2) Expert annotation: `medc-img-annotation-app` (frontend/backend)
   - https://github.com/yufao/medc-img-annotation-app
   - experts label images and export XLSX snapshots (images/annotations/labels/info)

3) Standardization & publishing: this repo converts XLSX → SEU PLL tables.

## UUID prefix rule (traceability)
The annotation system stores image paths as:

`static/img/<uuid32>_<original_filename>`

In exports, we strip the `<uuid32>_` prefix and keep `image_path=<original_filename>`.

## Repository structure
- `core_mappings/`
  - `dataset_mapping.csv`: dataset_id ↔ subdir ↔ number of classes
  - `image_id_mapping.csv`: image_id ↔ uuid32 ↔ original filename ↔ trace path
  - `label_dict.csv`: label_id ↔ label_name (grouped by dataset_id)
- `dataset14/`, `dataset15/`, `dataset16/`
  - `csv_data/pll_dataset.csv`: main table
  - `csv_data/partial_target.parquet`: $Q\times M$ candidate matrix (0/1), index=label_id, columns=image_id
  - `csv_data/target.parquet`: $1\times M$ target vector, columns=image_id
  - `mat_data/pll_dataset.mat`: Matlab-friendly export (no trainIndex/testIndex)
  - `id_mapping.csv`: per-dataset trace mapping
  - `data_stats.md`: auto stats report
  - `code/`: `data_loader.py`, `stats_visualization.py`
- `batch_processor.py`: export + consistency validation
- `audit_selfcheck.py`: self-audit checklist → `audit_report.md` + `audit_logs/`

## Data links
See `data_links.md` for Kaggle links and path mapping.
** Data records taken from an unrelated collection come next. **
theorem execVaddr_canonical (d : Fin 64) (a : Fin 64) (b : Fin 64) (x : Bool) (y : Bool) {s : State} (h_s :
    s.Canonical) : AnswersCanonical (execVaddr d a b x y s) := by
  unfold execVaddr; grind [State.Canonical, vecUnit_canonical, answers_next]

theorem vecImm_canonical (legal : Word32 → Bool) (f : Word32 → Word32 → Word32) (d : Fin 64) (a : Fin 64) (i : BitVec
    10) (x : Bool) {s : State} (h_s : s.Canonical) : AnswersCanonical (vecImm legal f d a i x s) := by
  unfold vecImm; grind [State.Canonical, vecUnit_canonical, answers_next]

theorem execVaddi_canonical (d : Fin 64) (a : Fin 64) (i : BitVec 10) (x : Bool) {s : State} (h_s : s.Canonical) :
    AnswersCanonical (execVaddi d a i x s) := by
  unfold execVaddi; grind [State.Canonical, vecImm_canonical, answers_next]

theorem execVandi_canonical (d : Fin 64) (a : Fin 64) (i : BitVec 10) (x : Bool) {s : State} (h_s : s.Canonical) :
    AnswersCanonical (execVandi d a i x s) := by
  unfold execVandi; grind [State.Canonical, vecImm_canonical, answers_next]

theorem execVori_canonical (d : Fin 64) (a : Fin 64) (i : BitVec 10) (x : Bool) {s : State} (h_s : s.Canonical) :
    AnswersCanonical (execVori d a i x s) := by
  unfold execVori; grind [State.Canonical, vecImm_canonical, answers_next]

theorem execVxori_canonical (d : Fin 64) (a : Fin 64) (i : BitVec 10) (x : Bool) {s : State} (h_s : s.Canonical) :
    AnswersCanonical (execVxori d a i x s) := by
  unfold execVxori; grind [State.Canonical, vecImm_canonical, answers_next]

theorem execVshli_canonical (d : Fin 64) (a : Fin 64) (i : BitVec 10) (x : Bool) {s : State} (h_s : s.Canonical) :
    AnswersCanonical (execVshli d a i x s) := by
  unfold execVshli; grind [State.Canonical, vecImm_canonical, answers_next]

theorem execVshri_canonical (d : Fin 64) (a : Fin 64) (i : BitVec 10) (x : Bool) {s : State} (h_s : s.Canonical) :
    AnswersCanonical (execVshri d a i x s) := by
  unfold execVshri; grind [State.Canonical, vecImm_canonical, answers_next]

theorem execVsrai_canonical (d : Fin 64) (a : Fin 64) (i : BitVec 10) (x : Bool) {s : State} (h_s : s.Canonical) :
    AnswersCanonical (execVsrai d a i x s) := by
  unfold execVsrai; grind [State.Canonical, vecImm_canonical, answers_next]

theorem execVmovi_canonical (d : Fin 64) (i : BitVec 10) {s : State} (h_s : s.Canonical) : AnswersCanonical (execVmovi
    d i s) := by
  unfold execVmovi; grind [State.Canonical, vecUnit_canonical, answers_next]

theorem compare_canonical (f : Word32 → Word32 → Bool × BitVec 5) (m : Fin 8) (a : Fin 64) (b : Fin 64) (x : Bool) (y
    : Bool) {s : State} (h_s : s.Canonical) : AnswersCanonical (compare f m a b x y s) := by
  unfold compare; grind [State.Canonical, State.issue_canonical, State.trap_canonical, State.finish_canonical,
      State.onWarp_canonical, State.advance_canonical, answers_next]

theorem execVceq_canonical (m : Fin 8) (a : Fin 64) (b : Fin 64) (x : Bool) (y : Bool) {s : State} (h_s : s.Canonical)
    : AnswersCanonical (execVceq m a b x y s) := by
  unfold execVceq; grind [State.Canonical, compare_canonical, answers_next]

theorem execVcne_canonical (m : Fin 8) (a : Fin 64) (b : Fin 64) (x : Bool) (y : Bool) {s : State} (h_s : s.Canonical)
    : AnswersCanonical (execVcne m a b x y s) := by
  unfold execVcne; grind [State.Canonical, compare_canonical, answers_next]

theorem execVclt_canonical (m : Fin 8) (a : Fin 64) (b : Fin 64) (x : Bool) (y : Bool) {s : State} (h_s : s.Canonical)
    : AnswersCanonical (execVclt m a b x y s) := by
  unfold execVclt; grind [State.Canonical, compare_canonical, answers_next]

theorem execVcle_canonical (m : Fin 8) (a : Fin 64) (b : Fin 64) (x : Bool) (y : Bool) {s : State} (h_s : s.Canonical)
    : AnswersCanonical (execVcle m a b x y s) := by
  unfold execVcle; grind [State.Canonical, compare_canonical, answers_next]

theorem execVcltz_canonical (m : Fin 8) (a : Fin 64) (b : Fin 64) (x : Bool) (y : Bool) {s : State} (h_s :
    s.Canonical) : AnswersCanonical (execVcltz m a b x y s) := by
  unfold execVcltz; grind [State.Canonical, compare_canonical, answers_next]

theorem execVclez_canonical (m : Fin 8) (a : Fin 64) (b : Fin 64) (x : Bool) (y : Bool) {s : State} (h_s :
    s.Canonical) : AnswersCanonical (execVclez m a b x y s) := by
  unfold execVclez; grind [State.Canonical, compare_canonical, answers_next]

theorem execFceq_canonical (m : Fin 8) (a : Fin 64) (b : Fin 64) (x : Bool) (y : Bool) {s : State} (h_s : s.Canonical)
    : AnswersCanonical (execFceq m a b x y s) := by
  unfold execFceq; grind [State.Canonical, compare_canonical, answers_next]

theorem execFcne_canonical (m : Fin 8) (a : Fin 64) (b : Fin 64) (x : Bool) (y : Bool) {s : State} (h_s : s.Canonical)
    : AnswersCanonical (execFcne m a b x y s) := by
  unfold execFcne; grind [State.Canonical, compare_canonical, answers_next]

theorem execFclt_canonical (m : Fin 8) (a : Fin 64) (b : Fin 64) (x : Bool) (y : Bool) {s : State} (h_s : s.Canonical)
    : AnswersCanonical (execFclt m a b x y s) := by
  unfold execFclt; grind [State.Canonical, compare_canonical, answers_next]

theorem execFcle_canonical (m : Fin 8) (a : Fin 64) (b : Fin 64) (x : Bool) (y : Bool) {s : State} (h_s : s.Canonical)
    : AnswersCanonical (execFcle m a b x y s) := by
  unfold execFcle; grind [State.Canonical, compare_canonical, answers_next]

theorem execFcun_canonical (m : Fin 8) (a : Fin 64) (b : Fin 64) (x : Bool) (y : Bool) {s : State} (h_s : s.Canonical)
    : AnswersCanonical (execFcun m a b x y s) := by
  unfold execFcun; grind [State.Canonical, compare_canonical, answers_next]

theorem execVsel_canonical (d : Fin 64) (a : Fin 64) (b : Fin 64) (k : Fin 8) (x : Bool) (y : Bool) {s : State} (h_s :
    s.Canonical) : AnswersCanonical (execVsel d a b k x y s) := by
  unfold execVsel; grind [State.Canonical, State.issue_canonical, State.vecResult_canonical, answers_next]

theorem execVmad_canonical (d : Fin 64) (a : Fin 64) (b : Fin 64) (c : Fin 64) (x : Bool) {s : State} (h_s :
    s.Canonical) : AnswersCanonical (execVmad d a b c x s) := by
  unfold execVmad; grind [State.Canonical, vecUnit_canonical, answers_next]

/-! ## Lanes.lean -/

theorem exchange_canonical (d : Fin 64) (a : Fin 64) (x : Bool) (vs : List VSrc) (ss : List (Fin 64 × Bool)) (src :
    Warp → Fin 32 → Source) {s : State} (h_s : s.Canonical) : AnswersCanonical (exchange d a x vs ss src s) := by
  unfold exchange; grind [State.Canonical, State.issue_canonical, State.noteDeadSource_canonical,
      State.vecResult_canonical, foldl_canonical, answers_next]

theorem execShfl_canonical (d : Fin 64) (a : Fin 64) (b : Fin 64) (x : Bool) (y : Bool) {s : State} (h_s :
    s.Canonical) : AnswersCanonical (execShfl d a b x y s) := by
  unfold execShfl; grind [State.Canonical, exchange_canonical, answers_next]

theorem execShflup_canonical (d : Fin 64) (a : Fin 64) (b : Fin 64) (x : Bool) (y : Bool) {s : State} (h_s :
    s.Canonical) : AnswersCanonical (execShflup d a b x y s) := by
  unfold execShflup; grind [State.Canonical, exchange_canonical, answers_next]

theorem execShfldn_canonical (d : Fin 64) (a : Fin 64) (b : Fin 64) (x : Bool) (y : Bool) {s : State} (h_s :
    s.Canonical) : AnswersCanonical (execShfldn d a b x y s) := by
  unfold execShfldn; grind [State.Canonical, exchange_canonical, answers_next]

theorem execShflx_canonical (d : Fin 64) (a : Fin 64) (b : Fin 64) (x : Bool) (y : Bool) {s : State} (h_s :
    s.Canonical) : AnswersCanonical (execShflx d a b x y s) := by
  unfold execShflx; grind [State.Canonical, exchange_canonical, answers_next]

theorem execQswz_canonical (d : Fin 64) (a : Fin 64) (b : Fin 64) (x : Bool) (y : Bool) {s : State} (h_s :
    s.Canonical) : AnswersCanonical (execQswz d a b x y s) := by
  unfold execQswz; grind [State.Canonical, exchange_canonical, answers_next]

theorem execBcast_canonical (d : Fin 64) (a : Fin 64) (b : Fin 64) (x : Bool) (y : Bool) {s : State} (h_s :
    s.Canonical) : AnswersCanonical (execBcast d a b x y s) := by
  unfold execBcast; grind [State.Canonical, exchange_canonical, answers_next]

theorem execVrdlane_canonical (d : Fin 64) (a : Fin 64) (b : Fin 64) (x : Bool) (y : Bool) {s : State} (h_s :
    s.Canonical) : AnswersCanonical (execVrdlane d a b x y s) := by
  unfold execVrdlane; grind [State.Canonical, State.issue_canonical, State.trap_canonical,
      State.scalarResult_canonical, State.noteDeadSource_canonical, answers_next]

theorem execVwrlane_canonical (d : Fin 64) (a : Fin 64) (b : Fin 64) (x : Bool) (y : Bool) {s : State} (h_s :
    s.Canonical) : AnswersCanonical (execVwrlane d a b x y s) := by
  unfold execVwrlane; grind [State.Canonical, State.issue_canonical, State.finish_canonical, State.advance_canonical,
      answers_next]

theorem warpReduce_canonical (f : Word32 → List Word32 → Word64 × BitVec 5) (d : Fin 64) (a : Fin 64) (x : Bool) {s :
    State} (h_s : s.Canonical) : AnswersCanonical (warpReduce f d a x s) := by
  unfold warpReduce; grind [State.Canonical, State.issue_canonical, State.trap_canonical,
      State.scalarResult_canonical, State.finish_canonical, State.advance_canonical, answers_next]

theorem execBallot_canonical (d : Fin 64) (a : Fin 64) (x : Bool) {s : State} (h_s : s.Canonical) : AnswersCanonical
    (execBallot d a x s) := by
  unfold execBallot; grind [State.Canonical, State.issue_canonical, State.trap_canonical,
      State.scalarResult_canonical, answers_next]

theorem execWradd_canonical (d : Fin 64) (a : Fin 64) (x : Bool) {s : State} (h_s : s.Canonical) : AnswersCanonical
    (execWradd d a x s) := by
  unfold execWradd; grind [State.Canonical, warpReduce_canonical, foldl_canonical, answers_next]

theorem execWrmin_canonical (d : Fin 64) (a : Fin 64) (x : Bool) {s : State} (h_s : s.Canonical) : AnswersCanonical
    (execWrmin d a x s) := by
  unfold execWrmin; grind [State.Canonical, warpReduce_canonical, answers_next]

theorem execWrmax_canonical (d : Fin 64) (a : Fin 64) (x : Bool) {s : State} (h_s : s.Canonical) : AnswersCanonical
    (execWrmax d a x s) := by
  unfold execWrmax; grind [State.Canonical, warpReduce_canonical, answers_next]

theorem execWrminz_canonical (d : Fin 64) (a : Fin 64) (x : Bool) {s : State} (h_s : s.Canonical) : AnswersCanonical
    (execWrminz d a x s) := by
  unfold execWrminz; grind [State.Canonical, warpReduce_canonical, answers_next]

theorem execWrmaxz_canonical (d : Fin 64) (a : Fin 64) (x : Bool) {s : State} (h_s : s.Canonical) : AnswersCanonical
    (execWrmaxz d a x s) := by
  unfold execWrmaxz; grind [State.Canonical, warpReduce_canonical, answers_next]

theorem execWrand_canonical (d : Fin 64) (a : Fin 64) (x : Bool) {s : State} (h_s : s.Canonical) : AnswersCanonical
    (execWrand d a x s) := by
  unfold execWrand; grind [State.Canonical, warpReduce_canonical, answers_next]

theorem execWror_canonical (d : Fin 64) (a : Fin 64) (x : Bool) {s : State} (h_s : s.Canonical) : AnswersCanonical
    (execWror d a x s) := by
  unfold execWror; grind [State.Canonical, warpReduce_canonical, answers_next]

theorem execWrxor_canonical (d : Fin 64) (a : Fin 64) (x : Bool) {s : State} (h_s : s.Canonical) : AnswersCanonical
    (execWrxor d a x s) := by
  unfold execWrxor; grind [State.Canonical, warpReduce_canonical, answers_next]

theorem execWrfadd_canonical (d : Fin 64) (a : Fin 64) (x : Bool) {s : State} (h_s : s.Canonical) : AnswersCanonical
    (execWrfadd d a x s) := by
  unfold execWrfadd; grind [State.Canonical, warpReduce_canonical, answers_next]

/-! ## Convert.lean -/

theorem execCvt_canonical (d : Fin 64) (a : Fin 64) (sf : Fin 32) (g : Fin 32) (r : Fin 4) (u : Bool) (x : Bool) {s :
    State} (h_s : s.Canonical) : AnswersCanonical (execCvt d a sf g r u x s) := by
  unfold execCvt; grind [State.Canonical, State.issue_canonical, State.finish_canonical, State.killLanes_canonical,
      State.advance_canonical, answers_next]

/-! ## VecFloat.lean -/

theorem fpUnit_canonical (f : Nat) (op : FpFn) (d : Fin 64) (vs : List (Fin 64 × Bool)) (ss : List (Fin 64 × Bool)) {s
    : State} (h_s : s.Canonical) : AnswersCanonical (fpUnit f op d vs ss s) := by
  unfold fpUnit; grind [State.Canonical, vecUnit_canonical, answers_next]

theorem fp1_canonical (f : Nat) (op : FpFn) (d : Fin 64) (a : Fin 64) (x : Bool) {s : State} (h_s : s.Canonical) :
    AnswersCanonical (fp1 f op d a x s) := by
  unfold fp1; grind [State.Canonical, fpUnit_canonical, answers_next]

theorem fp2_canonical (f : Nat) (op : FpFn) (d : Fin 64) (a : Fin 64) (b : Fin 64) (x : Bool) (y : Bool) {s : State}
    (h_s : s.Canonical) : AnswersCanonical (fp2 f op d a b x y s) := by
  unfold fp2; grind [State.Canonical, fpUnit_canonical, answers_next]

theorem fp2s_canonical (f : Nat) (op : FpFn) (d : Fin 64) (a : Fin 64) (b : Fin 64) (x : Bool) (y : Bool) {s : State}
    (h_s : s.Canonical) : AnswersCanonical (fp2s f op d a b x y s) := by
  unfold fp2s; grind [State.Canonical, fpUnit_canonical, answers_next]

theorem fp3_canonical (f : Nat) (op : FpFn) (d : Fin 64) (a : Fin 64) (b : Fin 64) (c : Fin 64) (x : Bool) {s : State}
    (h_s : s.Canonical) : AnswersCanonical (fp3 f op d a b c x s) := by
  unfold fp3; grind [State.Canonical, fpUnit_canonical, answers_next]

theorem execFadd_canonical (d : Fin 64) (a : Fin 64) (b : Fin 64) (x : Bool) (y : Bool) {s : State} (h_s :
    s.Canonical) : AnswersCanonical (execFadd d a b x y s) := by
  unfold execFadd; grind [State.Canonical, fp2_canonical, answers_next]

theorem execFaddScalar_canonical (d : Fin 64) (a : Fin 64) (b : Fin 64) (x : Bool) (y : Bool) {s : State} (h_s :
    s.Canonical) : AnswersCanonical (execFaddScalar d a b x y s) := by
  unfold execFaddScalar; grind [State.Canonical, fp2s_canonical, answers_next]

theorem execFsub_canonical (d : Fin 64) (a : Fin 64) (b : Fin 64) (x : Bool) (y : Bool) {s : State} (h_s :
    s.Canonical) : AnswersCanonical (execFsub d a b x y s) := by
  unfold execFsub; grind [State.Canonical, fp2_canonical, answers_next]

theorem execFsubScalar_canonical (d : Fin 64) (a : Fin 64) (b : Fin 64) (x : Bool) (y : Bool) {s : State} (h_s :
    s.Canonical) : AnswersCanonical (execFsubScalar d a b x y s) := by
  unfold execFsubScalar; grind [State.Canonical, fp2s_canonical, answers_next]

theorem execFmul_canonical (d : Fin 64) (a : Fin 64) (b : Fin 64) (x : Bool) (y : Bool) {s : State} (h_s :
    s.Canonical) : AnswersCanonical (execFmul d a b x y s) := by
  unfold execFmul; grind [State.Canonical, fp2_canonical, answers_next]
## Maintainers: export & validation (NOT required for users)
Export (re-generate tables from XLSX snapshots):

```bash
python batch_processor.py --export
```

Override XLSX paths:

```bash
python batch_processor.py --export \
  --xlsx14 /path/to/ds14.xlsx \
  --xlsx15 /path/to/ds15.xlsx \
  --xlsx16 /path/to/ds16.xlsx
```

Incremental update (only one dataset):

```bash
python batch_processor.py --export --only-datasets 14 --xlsx14 /path/to/ds14.xlsx
python batch_processor.py --validate-only --only-datasets 14
```

Note: current maintainer validation enforces **100% local traceability** to `~/ml4img/f4dficimg/<subdir>/...`.

Self-audit report:

```bash
python audit_selfcheck.py
```

## License
- Code & docs: see `LICENSE` (Apache-2.0)
- Images & upstream datasets: follow the original dataset licenses/terms. This repo distributes labels/tables only.
- See `LICENSE_DATASETS.md` for per-dataset notes.

---

## 中文简版
- 图片在 Kaggle，本仓库只提供标签表（CSV/Parquet/Mat），不提供 train/test 划分。
- 普通使用者：下载 Kaggle 图片解压后，用 `full_path = IMAGE_ROOT / image_path` 读取图像。
- 维护者：从标注系统 XLSX 重新导出与审计，支持 `--only-datasets` 增量更新。